(Collected data)
-- ==== Sys2Proof/Laws/Runs.lean ====
section
/-! SUPPORT. Everything that BP_PUSH, ENC_RUN and DEC_RUN can lead to (45_bit_packer.md R201, 47_encoder.md R245,
48_decoder.md R268), and that the arenas TREE_BUILD and DEC_RUN leave are in order (10_state.md R28, R29). -/

namespace Sys2Proof.Machine

/-! ### Registers and records -/

/-- A base register and its region stay inside what the region's address did (log entry 12). -/
theorem addressReg_fits {a n top : Nat} (h : a + n ≤ top) : (addressReg a).toNat + n ≤ top := by
  unfold addressReg
  split
  · rw [BitVec.toNat_ofNat, Nat.mod_eq_of_lt (by assumption)]
    exact h
  · have := (Config.unfitAddress a).isLt
    omega

theorem CbEntry.ok_empty (x : Byte) : (Codebook.get emptyCodebook x).Ok := by simp [CbEntry.Ok]

theorem arenaOk_empty {s : State} (h1 : s.nodes = []) (h2 : s.rootValid = false) : s.ArenaOk := by
  have hc : ∀ i b, childOf s.nodes i b = none := by simp [h1, childOf]
  refine ⟨⟨by simp [h1], ?_, .inl ?_, by simp [h2]⟩, ⟨?_, by simp [h1]⟩, .inl ⟨?_, by simp [h1]⟩⟩
  · intro i b j h
    rw [hc] at h
    cases h
  · intro i b j h
    rw [hc] at h
    cases h
  · intro i b i' b' j h
    rw [hc] at h
    cases h
  · intro i b j h
    rw [hc] at h
    cases h

/-- The tree of TREE_BUILD (43_tree_builder.md R163, R164; 10_state.md R28, R29). -/
theorem arenaOk_plantForest (s : State) (ht : s.freq.total ≤ maxCount) :
    (plantForest s (Forest.build s.freq)).ArenaOk := by
  by_cases h0 : (counted s.freq).length = 0
  · rw [Forest.build_empty h0]
    exact arenaOk_empty rfl rfl
  · obtain ⟨e, t, hg, hp, hl, hr⟩ := Forest.build_spec (Nat.pos_of_ne_zero h0) ht
    have hle := length_counted_le s.freq
    have hh := hg.holds _ (List.mem_singleton_self _)
    have hlv : t.leaves.Perm (counted s.freq) := by simpa using hg.leaves
    have hht := t.height_lt
    rw [hlv.length_eq] at hht
    obtain ⟨hown, hshape⟩ := hg.shape
    unfold plantForest
    rw [hp]
    refine ⟨⟨?_, hg.owned.inside, .inl hshape.1, fun _ => ⟨?_, ?_⟩⟩, hown, .inl hshape⟩
    · change (Forest.build s.freq).nodes.length ≤ _
      omega
    · change e.node.toNat < (Forest.build s.freq).nodes.length
      omega
    · intro c hc
      refine hh.followPath_none ?_
      change t.height < _
      omega

/-- TREE_BUILD leaves the queue empty (R164). -/
theorem queue_plantForest (s : State) (ht : s.freq.total ≤ maxCount) :
    (plantForest s (Forest.build s.freq)).queue = [] := by
  unfold plantForest
  by_cases h0 : (counted s.freq).length = 0
  · rw [Forest.build_empty h0]
    rfl
  · obtain ⟨e, t, -, hp, -, -⟩ := Forest.build_spec (Nat.pos_of_ne_zero h0) ht
    rw [hp]

/-- The trie of DEC_RUN (48_decoder.md R265, R266; 10_state.md R28, R29). -/
theorem Parsed.arenaOk {m : Memory} {src len : Nat} {t : TableParse} {es : List (Byte × Code)}
    (h : Parsed m src len t es) (hl : es.length ≤ 256) {s : State} (hn : s.nodes = t.nodes) (hr : s.root = 0)
    (hv : s.rootValid = true) : s.ArenaOk := by
  have hs := h.size
  obtain ⟨hown, hshape⟩ := h.trie.shape
  have h0 : s.nodes.length ≤ 65536 := by
    rw [hn]
    omega
  refine ⟨⟨h0, ?_, .inr ?_, fun _ => ⟨by rw [hn, hr]; exact h.trie.size, ?_⟩⟩, ?_, .inr (hn ▸ hshape)⟩
  · rw [hn]
    intro i b j hj
    exact (h.trie.forward i b j hj).2
  · rw [hn]
    exact hshape.1
  · rw [hn, hr]
    intro c hc
    rw [show (0 : NodeIndex).toNat = 0 from rfl, followPath_eq]
    cases hk : pathIndex t.nodes 0 c with
    | none => rfl
    | some k =>
      exfalso
      rcases h.trie.path_cases hk with ⟨x, hx⟩ | hx | ⟨e, he, hx, -⟩
      · have := (h.lens _ hx).2
        simp only at this
        omega
      · rw [List.prefix_nil.1 hx] at hc
        cases hc
      · have := (h.lens _ he).2
        have := hx.length_le
        omega
  · rw [hn, State.rootIndex, hv, if_pos rfl, hr]
    exact hown

/-! ### BP_PUSH -/

theorem execBpPush_mem {b : Byte} {s t : State} (h : execBpPush b s = .next t) :
    t.mem = s.mem ∨ (s.packAddress < s.cfg.memBytes ∧
      t.mem = packBit s.mem s.bpBase.toNat s.bpBitcnt.toNat (b.getLsbD 0)) := by
  unfold execBpPush at h
  split at h
  · cases h
    exact .inl rfl
  split at h
  · cases h
    exact .inl rfl
  split at h
  · cases h
  · cases h
    exact .inr ⟨by omega, rfl⟩

/-! ### ENC_RUN -/

/-- Out of order, the regions end ENC_RUN with an error that changes OUT_LEN alone (R245; 60_exceptions.md R304). -/
theorem execEncRun_region_error {s : State} (h : ¬ RegionsOk s) :
    ∃ e, execEncRun s = .next ({ s with outLen := 0 }.complete e) := by
  rw [regionsOk_iff] at h
  unfold execEncRun
  split
  · exact ⟨_, rfl⟩
  next h1 =>
  split
  · exact ⟨_, rfl⟩
  next h2 => exact absurd ⟨by simpa using h1, by simpa using h2⟩ h

/-- Everything ENC_RUN can lead to with its regions in order (R245). -/
theorem execEncRun_next {s t : State} (hr : RegionsOk s) (h : execEncRun s = .next t) :
    ∃ rs, GoodCodes rs ∧ generateCodebook s.countAndPlant = some (bookOf rs) ∧
      ((∃ r, t = { s.countAndPlant with codebook := bookOf rs, outLen := 0, res0 := r }.complete .outputOverflow) ∨
       (∃ P size bits, P = bits.length ∧ P < 2 ^ 40 ∧ size = (headerBytes (bookOf rs) P).length + ceil8 P ∧
         size ≤ s.dstCap.toNat ∧
         t = (writeContainer { s.countAndPlant with codebook := bookOf rs } P size bits).complete .ok)) := by
  obtain ⟨rs, P, size, h1, -, h3, -, h5, h6, h7, -, he⟩ := execEncRun_cases hr
  refine ⟨rs, h1, h3, ?_⟩
  by_cases hc : s.dstCap.toNat < size
  · rw [if_pos hc, h] at he
    exact .inl ⟨_, Host.Outcome.next.inj he⟩
  · rw [if_neg hc, h] at he
    exact .inr ⟨P, size, _, h5, h6, h7, by omega, Host.Outcome.next.inj he⟩

/-- What an ENC_RUN that completes OK has done (R241 to R245). -/
theorem execEncRun_ok {s t : State} (h : execEncRun s = .next t) (ho : t.err = .ok) :
    ∃ rs P size, GoodCodes rs ∧ (rs.map Prod.fst).Perm (counted (countsOf s.srcBytes)) ∧
      generateCodebook s.countAndPlant = some (bookOf rs) ∧
      (∀ x, ((bookOf rs).get x).valid = true ↔ x ∈ s.srcBytes) ∧
      P = (inputBits (bookOf rs) s.srcBytes).length ∧ P < 2 ^ 40 ∧
      size = (headerBytes (bookOf rs) P).length + ceil8 P ∧ size ≤ s.dstCap.toNat ∧
      t = (writeContainer { s.countAndPlant with codebook := bookOf rs } P size
        (inputBits (bookOf rs) s.srcBytes)).complete .ok := by
  obtain ⟨rs, P, size, h1, h2, h3, h4, h5, h6, h7, -, he⟩ := execEncRun_cases (regionsOk_of_execEncRun h ho)
  refine ⟨rs, P, size, h1, h2, h3, h4, h5, h6, h7, ?_⟩
  by_cases hc : s.dstCap.toNat < size
  · rw [if_pos hc, h] at he
    rw [Host.Outcome.next.inj he] at ho
    simp at ho
  · rw [if_neg hc, h] at he
    exact ⟨by omega, Host.Outcome.next.inj he⟩

/-! ### DEC_RUN -/

/-- Out of order, the regions end DEC_RUN with an error that changes OUT_LEN alone (R268; 60_exceptions.md R304). -/
theorem execDecRun_region_error {s : State} (h : ¬ RegionsOk s) :
    ∃ e, execDecRun s = .next ({ s with outLen := 0 }.complete e) := by
  rw [regionsOk_iff] at h
  unfold execDecRun
  split
  · exact ⟨_, rfl⟩
  next h1 =>
  split
  · exact ⟨_, rfl⟩
  next h2 => exact absurd ⟨by simpa using h1, by simpa using h2⟩ h

/-- Everything DEC_RUN can lead to with its regions in order (R268, R269). -/
theorem execDecRun_next {s t : State} (hr : RegionsOk s) (h : execDecRun s = .next t) :
    (∃ r e, t = { s.failDecode with res0 := r }.complete e) ∨
    (∃ d t' es, es.length ≤ 256 ∧ Parsed s.mem s.srcAddr.toNat s.srcLen.toNat t' es ∧ d.nodes = t'.nodes ∧
      d.codebook = bookOf es ∧ d.offset + ceil8 d.payload ≤ s.srcLen.toNat ∧ d.payload < 2 ^ 64 ∧
      d.out.length ≤ s.dstCap.toNat ∧ t = (writeOutput s d).complete .ok) := by
  have he := execDecRun_regionsOk hr
  cases hd : decodeContainer s.mem s.srcAddr.toNat s.srcLen.toNat with
  | error e =>
    rw [hd, h] at he
    exact .inl ⟨s.res0, e, Host.Outcome.next.inj he⟩
  | ok d =>
    rw [hd, h] at he
    simp only at he
    by_cases hc : s.dstCap.toNat < d.out.length
    · rw [if_pos hc] at he
      exact .inl ⟨_, _, Host.Outcome.next.inj he⟩
    · rw [if_neg hc] at he
      obtain ⟨t', es, -, hes, hp, e1, e2, -, -, e5, e6, -⟩ := decodeContainer_ok hd
      exact .inr ⟨d, t', es, hes, hp, e1, e2, e6, e5, by omega, Host.Outcome.next.inj he⟩

end Sys2Proof.Machine
end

**What is expected:**
Look through the entries above and copy each line that has "srcAddr" in it.

**Result of the task:**
    (∃ d t' es, es.length ≤ 256 ∧ Parsed s.mem s.srcAddr.toNat s.srcLen.toNat t' es ∧ d.nodes = t'.nodes ∧
  cases hd : decodeContainer s.mem s.srcAddr.toNat s.srcLen.toNat with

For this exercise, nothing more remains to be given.